Among the lines of the records below, copy those that hold the word "completion".
START RECORDS TO USE
-- ==== Sys2Proof/Machine/State.lean ====
section
/-!
DEFINITION. The state of the block as plain data: every register, table, queue, counter, mode and pin that the
manual gives it, the queue of waiting commands, and the record of everything the block has sent out.
-/

namespace Sys2Proof.Machine

open Sys2Proof

/-- Why the block would stop with a fault. No rule of the manual stops the block: every outcome it describes is a
state. The constructor exists so that the type has a name; nothing raises it (safe). -/
inductive Fault where
  /-- Raised by no meaning (safe). -/
  | none
deriving DecidableEq, Repr

/-- Why a command would be refused by the model. -/
inductive Refusal where
  /-- Raised by an arm of exec that has no meaning yet, with the row's mnemonic (safe). -/
  | notModelled (mnemonic : String)
deriving DecidableEq, Repr

/-! ### Time -/

/-- A PTP time (R8): 48-bit seconds and 32-bit nanoseconds. -/
structure Ptp where
  sec : Nat := 0
  ns : Nat := 0
deriving DecidableEq, Repr

/-! ### Host interface -/

/-- Partition states (Table 10.1). -/
inductive PState where
  | disabled | stopped | running | resetting | halted
deriving DecidableEq, Repr

/-- One ring of a partition (R273, Table 17.13): its registers and its two indices. `prod` and `cons` run modulo
65,536 (R274); `phase` is the PHASE value of the present pass of a ring the device writes (R292). -/
structure Ring where
  baseLo : Nat := 0
  baseHi : Nat := 0
  sizeLog2 : Nat := 0
  enable : Bool := false
  hot : Bool := false
  prod : Nat := 0
  cons : Nat := 0
  phase : Bool := true
deriving DecidableEq, Repr

/-- One MSI-X vector (R295, R492): its table entry, its pending bit, and its moderation state: the records written since it last fired, and
the tick of the first of them. -/
structure Vec where
  addrLo : Nat := 0
  addrHi : Nat := 0
  data : Nat := 0
  mask : Bool := true
  pba : Bool := false
  count : Nat := 0
  since : Nat := 0
deriving DecidableEq, Repr

/-- The end of a command: what its completion record carries (R291). `coarse` marks a result time of the coarse counter. -/
structure Done where
  status : Nat := 0
  result : Nat := 0
  time : Option Ptp := none
  coarse : Bool := false
  out : Bytes := []
deriving DecidableEq, Repr

/-- A command in progress (R286): fetched, perhaps started, perhaps ended and waiting to complete in order. -/
structure InProg where
  cmd : Cmd
  op : Nat
  time : Ptp := {}
  started : Bool := false
  fin : Option Done := none
deriving DecidableEq, Repr

/-- An event before it is posted (Table 10.13). -/
structure Event where
  code : Nat
  subject : Nat := 0
  arg : Nat := 0
  origin : Nat := 0
deriving DecidableEq, Repr

/-- A TX completion that waits its turn in its ring (R281). `silent` marks a frame whose descriptors ask for none, so that
only an error is written. -/
structure TxWait where
  desc : Nat
  tag : Nat
  tsReq : Bool := false
  silent : Bool := false
  fin : Option Nat := none
  time : Ptp := {}
  reason : Nat := 0
deriving DecidableEq, Repr

/-- A partition reset in progress (Table 10.14a): the state it ends in, the cause opcode, the origin, whether the ring addresses
are kept, and the command that asked for it. -/
structure Clearing where
  target : PState
  cause : Nat
  origin : Nat
  keepBase : Bool := false
  cmd : Option (Nat × Cmd) := none
deriving DecidableEq, Repr

/-- One partition: its window registers (Table 17.13) and its running state. -/
structure Part where
  state : PState := .disabled
  rings : List Ring := List.replicate 19 {}
  doorLo : Nat := 0
  doorHi : Nat := 0
  tallyLo : Nat := 0
  tallyHi : Nat := 0
  poll : Nat := 0x00C80004
  rxHold : Nat := 2
  vecMap0 : Nat := 0
  vecMap1 : Nat := 0
  vecMap2 : Nat := 0
  vecMod : List Nat := List.replicate 16 0
  vecs : List Vec := List.replicate 16 {}
  refOffset : Nat := 0
  refCause : Nat := 0
  writeDropped : Bool := false
  writeRefused : Bool := false
  importFormat : Nat := 0
  importStaged : Bool := false
  importData : List Nat := List.replicate 10 0
  tallySeq : Nat := 0
  eventsLost : Nat := 0
  lostSince : Nat := 0
  evSeq : Nat := 0
  interval : Nat := 50000
  heldStates : List (Event × Ptp × Bool) := []
  cmds : List InProg := []
  txWait : Tbl (List TxWait) := []
  deficit : Int := 0
  lastRing : Nat := 7
  clearing : Option Clearing := none
deriving DecidableEq, Repr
END RECORDS TO USE
* **WORKED SOLUTION**
/-- The end of a command: what its completion record carries (R291). `coarse` marks a result time of the coarse counter. -/
/-- A TX completion that waits its turn in its ring (R281). `silent` marks a frame whose descriptors ask for none, so that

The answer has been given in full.